Courtesy of Swimming Canada  GRAND CAYMAN, Cayman Islands – Two new champions were crowned and two newcomers earned spots on Team Canada as the first ever Canadian Open Water Swimming Trials were held on Grand Cayman Saturday.

A field of 18 Canadian swimmers (nine men, nine women) entered the Caribbean Sea right in front of Cayman Islands Governor Martyn Roper’s house on Governors Beach. They made six clockwise laps of the 1 2/3-km course to complete the 10-km marathon.

After national team incumbents Hau-Li Fan and Eric Hedlin exchanged the lead for most of the men’s 10-km race, Jon McKay of UVic-Pacific Coast Swimming made his move on the final lap and held on for the win.

I knew Eric and Hau-Li have a lot of back end speed. I just wanted to make sure that I got out ahead and had a good finish there, which I was able to do,McKay said. “I was definitely like, 500 more metres, I would have been toast. They were gunning me down and I was just trying to do it for the lads.”

McKay earned his first ever senior A national team spot for this summer’s FINA World Championships and Pan American Games. Fan, who represents UBC Thunderbird Swim Club, finished 1.4 seconds behind to secure the second spot on the FINA worlds team.

“Coming into the last 100 metres into the finish I knew I had a good chance of still making the team, so I just sprinted,” Fan said. “It’s good I made the team but I wanted to swim that race like I wanted to win from start to finish. Going to worlds it’s going to be a really deep field and if I want to be Top 10 you’ve got to be at the front from start to finish. I’ve still got a little bit of work to do.”

McKay’s UVic-PCS teammate Eric Hedlin came third, followed by Raben Dommann of Chena Swim Club. Hedlin and Dommann  will swim the 5-km at worlds, while Dommann also earned a nomination to Pan Ams

Meanwhile, 19-year-old Toronto native Kate Sanderson, who made her national team debut last year, raised the bar by leading start to finish, winning the women’s race by more than a minute. Sanderson made her move on Lap 4 as the men passed the women’s pack.

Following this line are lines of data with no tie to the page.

-- ==== Sys2Proof/Machine/Images.lean ====
section
/-! DEFINITION. Tabjo images (R283 to R287, R291), slots (R288 to R290), boot (R292), activation in epochs (R293 to R296). -/

namespace Sys2Proof.Machine

/-! ### The container -/

/-- A format section lies within Tables 13-3, 06-10 and 06-11 (R147, R148, R285). -/
def formatOk (b : List Byte) : Bool :=
  let f := fmtOf b
  let within := fun (lo hi v : Nat) => decide (lo ≤ v) && decide (v ≤ hi)
  within 256 1024 f.nT && f.nT % 64 == 0 && within 4 16 f.nS && within 0 2 f.nB && within 32 128 f.nF && within 4 32 f.p2
    && within 8 32 f.p1 && within 0 3 f.pave && within 16 128 f.hand && within 1 8 f.p3 && within 1 32 f.rh && within 0 2 f.c4
    && within 0 1 (leAt b 17 1) && within 1000 4000 f.gapUm && within 1 16 f.lockTol && within (f.lockTol + 1) 32 f.offTol
    && within 2 512 f.wraps && leAt b 24 4 == 0 && decide (28 + 4 * f.wraps ≤ b.length) && (b.drop (28 + 4 * f.wraps)).all (fun x => x == 0)
    && f.nT % f.nF == 0 && decide (f.groups * f.nS ≤ 64) && f.n1 % 4 == 0 && decide (64 + f.p1 ≤ f.n1)
    && decide ((f.nF + f.nS - 1) / f.nS ≤ f.p2) && decide (f.p2 + 16 ≤ f.nF) && decide (65536 ≤ f.userBytes)

/-- The types of a directory are as R284 requires: 1 to 6 once each, then up to seven of type 7. -/
def typesOk (l : List Nat) : Bool := l.take 6 == [1, 2, 3, 4, 5, 6] && (l.drop 6).all (fun t => t == 7) && decide (l.length ≤ 13)

/-- Every section stands inside the image on a 16-byte boundary after the one before it (R283, R284). -/
def placesOk (limit : Nat) : Nat → List DirEntry → Bool
  | _, [] => true
  | lo, e :: l => e.offset % 16 == 0 && decide (lo ≤ e.offset) && decide (e.offset + e.length ≤ limit) && placesOk limit (e.offset + e.length) l

/-- The first check of Table 13-4 that an image fails, `expect` bytes long, with a byte offset where one applies; none where it passes
(R291). -/
def imageFault (b : List Byte) (expect : Nat) : Option (Nat × Nat) :=
  let len := leAt b 8 4
  let dir := imageDir b
  let formats := sectionsOf b 1 ++ sectionsOf b 7
  let checks : List (Bool × Nat × Nat) :=
    [(leAt b 0 4 == 0x4A424154, 1, 0), (leAt b 4 2 == 1, 1, 4), (decide (len ≤ 2097152) && len == expect && decide (len ≤ b.length) && len % 16 == 0, 1, 8),
     (decide (leAt b 6 1 ≤ 0x10), 2, 6),
     (leAt b (len - 16) 4 == 0x444E4554 && leAt b (len - 12) 8 == 0, 3, len - 16),
     (leAt b (len - 4) 4 == (crc32 (b.take (len - 4))).toNat, 3, len - 4),
     (typesOk (dir.map DirEntry.type) && placesOk (len - 16) (64 + 16 * dir.length) dir, 4, 64)]
    ++ dir.map (fun e => (e.crc == (crc32 (sectionBytes b e)).toNat, 4, e.offset))
    ++ dir.map (fun e => (e.version == 1, 5, e.offset))
    ++ (dir.filter (fun e => e.type == 1 || e.type == 7)).map (fun e => (formatOk (sectionBytes b e), 6, e.offset))
    ++ [(decide ((formats.map formatId).dedup.length = formats.length), 6, 0)]
    ++ (dir.filter (fun e => decide (2 ≤ e.type) && decide (e.type ≤ 6))).map (fun e => (Config.sectionOk e.type (sectionBytes b e), 7, e.offset))
    ++ [((fmtOf (sectionOf b 1)).c4 == 0 || Config.routesAll (sectionOf b 2), 8, 0)]
  (checks.find? (fun c => !c.1)).map (fun c => c.2)

/-- What the sections of an image set (Table 13-2; log entry 16). -/
def parseImage (b : List Byte) : Image :=
  let part := fun t => Config.sectionImage t (sectionOf b t)
  { format := sectionOf b 1, legacy := sectionsOf b 7, routing := (part 2).routing, profiles := (part 2).profiles, limit := (part 3).limit,
    predSet := (part 3).predSet, version := (part 3).version, versions := (part 3).versions, loupe := (part 4).loupe, chains := (part 5).chains,
    limits := (part 5).limits, jasReset := (part 5).jasReset, eventMap := (part 6).eventMap, length := leAt b 8 4,
    check := word (leAt b (leAt b 8 4 - 4) 4) }

/-- The PACE chain of Garnet-1 (Table 11-4). -/
def garnetPace : List JStage :=
  [{ type := 1, x := .source 0, coefs := [(1275605, 28), (0, 0), (0, 0), (0, 0), (0, 0)] },
   { type := 6, x := .prev, aux := .source 1, coefs := [(1020484, 31)] },
   { type := 3, x := .prev, coefs := [(0, 0), (0, 0)] }, { type := 4, x := .prev, coefs := [(0, 0), (0, 0)] }]

/-- The Garnet-1 image that slot 0 holds at shipment (R288; log entry 14). -/
def garnetImage : Image :=
  let rest := Config.garnetRest
  { rest with
    format := garnetSection, legacy := [], routing := [], limit := 262144, predSet := 15, version := 1, versions := [1]
    loupe := (List.range 4).map (fun d => (resetOf (Reg.dkLoupeCtrl d), resetOf (Reg.dkLoupeHealth d)))
    chains := (List.range 4).foldl (fun m d => Sparse.put m (4 * d) garnetPace) rest.chains
    jasReset := [], length := Config.shippedTrailer.1, check := Config.shippedTrailer.2 }

/-! ### Slots -/

/-- The image of a slot, or the check that it fails (R291). -/
def slotImage (s : State) (k : Nat) : Except (Nat × Nat) Image :=
  if slotShipped s k then .ok garnetImage
  else
    let b := slotBytes s k
    let expect := match approval s k with
      | some a => a.1
      | none => leAt b 8 4
    match imageFault b expect with
    | some f => .error f
    | none => .ok (parseImage b)

/-- The contents match the approval entry (R288). -/
def matchesEntry (s : State) (k : Nat) (i : Image) : Bool :=
  match approval s k with
  | some a => decide (a = (i.length, i.check))
  | none => false

/-- CFG_RESULT at a command's end. -/
def cfgResult (code : Nat) (fault : Nat × Nat) (mismatch : Bool) (s : State) : State :=
  let w := s.reg Reg.cfgResult
  s.setReg Reg.cfgResult (putBits (putBits (putBits (putBits w Fld.cfgResultResult code) Fld.cfgResultCheck fault.1)
    Fld.cfgResultOffset (fault.2 / 32)) Fld.cfgResultMismatch (bit mismatch))

/-- A new slot command unless one runs, which gives RESULT 5 (R290). -/
def slotCommand (f : Nat → State → State) (s : State) : State :=
  if s.img.cmd.isSome then s.setFld Reg.cfgResult Fld.cfgResultResult 5
  else f (s.fld Reg.cfgSlotSel Fld.cfgSlotSelSlot) (s.incFld Reg.cfgResult Fld.cfgResultSeq 1)

/-- The next piece of the image is read by DMA (R289, R335). -/
def fetchImage (s : State) : State :=
  match s.img.cmd with
  | some (1, _, (a, len), got) =>
    if got.length < len then hostRead (4096, 0) (a + got.length) (readPiece (a + got.length) (len - got.length)) s else s
  | _ => s

/-- A slot's approval entry is removed, with a revoke entry in the journal (R289, R290). -/
def removeApproval (k : Nat) (s : State) : State :=
  if approvedEntry s k then
    let i := { s.img with approved := s.img.approved.filter (fun e => e.1 != k), shippedOk := s.img.shippedOk && k != 0 }
    journalAdd { type := 4, slot := k } { s with img := i }
  else s

/-- The image read is checked, and where it passes the slot is erased and programmed (R289); it waits while the bank is taken. -/
def programSlot (s : State) : State :=
  match s.img.cmd with
  | some (1, k, (a, len), got) =>
    match imageFault got len with
    | some f => cfgResult 3 f false { s with img := { s.img with cmd := none } }
    | none =>
      let p := slotSectors k
      if (Sparse.find s.nvm.running p.1).isSome || (Sparse.find s.nvm.suspended p.1).isSome || (k < 2 && parked s) then s
      else
        let s1 := forEach (List.range 32) (fun i b => journalErase p.1 (p.2 + i) b) (removeApproval k s)
        let nv := { s1.nvm with bytes := programBytes (8388608 * p.1 + 65536 * p.2) got s1.nvm.bytes
                                running := Sparse.put s1.nvm.running p.1 { op := 1, sector := p.2, host := false } }
        let im := { s1.img with cmd := some (2, k, (a, len), got), bad := s1.img.bad.filter (fun x => x != k)
                                written := if s1.img.written.contains k then s1.img.written else k :: s1.img.written }
        ({ s1 with nvm := nv, img := im }).setReg (Reg.nvmWp (4 * p.1 + p.2 / 32)) 0
  | _ => s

“I was leading most of the race and quite a few of us were swimming in a line. I felt like if I did that the whole race I might not have as much in the tank at the end,” Sanderson said “I knew that if I got a draft, even if it was for like 20 or 30 seconds, that the girls would break up because the guys would trample over them and you can’t really tell who’s who. I got quite a good draft so that kind of made the difference on the fourth lap.”

Chantel Jeffrey of Victoria’s Island Swimming held off national team veteran Stephanie Horner for the second spot on the senior teams, finishing 3.8 seconds ahead of three-time Olympian. The 17-year-old will join McKay in making her national team debut this summer.

“It’s awesome, it’s everything I could have asked for,” Jeffrey said. “I felt really strong and we started to pick up pace but it wasn’t too fast, we weren’t sprinting. By the last, about four buoys, I just kind of picked up pace. I could see the other girls beside me. On the last one I just kind of bolted it. I knew I had the speed.”

The 10-km at worlds represents the first opportunity to clinch a spot at the Tokyo 2020 Olympic Games, and the 5-km serves as a qualifier for the World Beach Games being held in San Diego, Calif., in October.

It was Canada’s first ever Open Water Trials. In the past, Canada has selected its open water teams based on performances at another country or organization’s event, typically later in the year.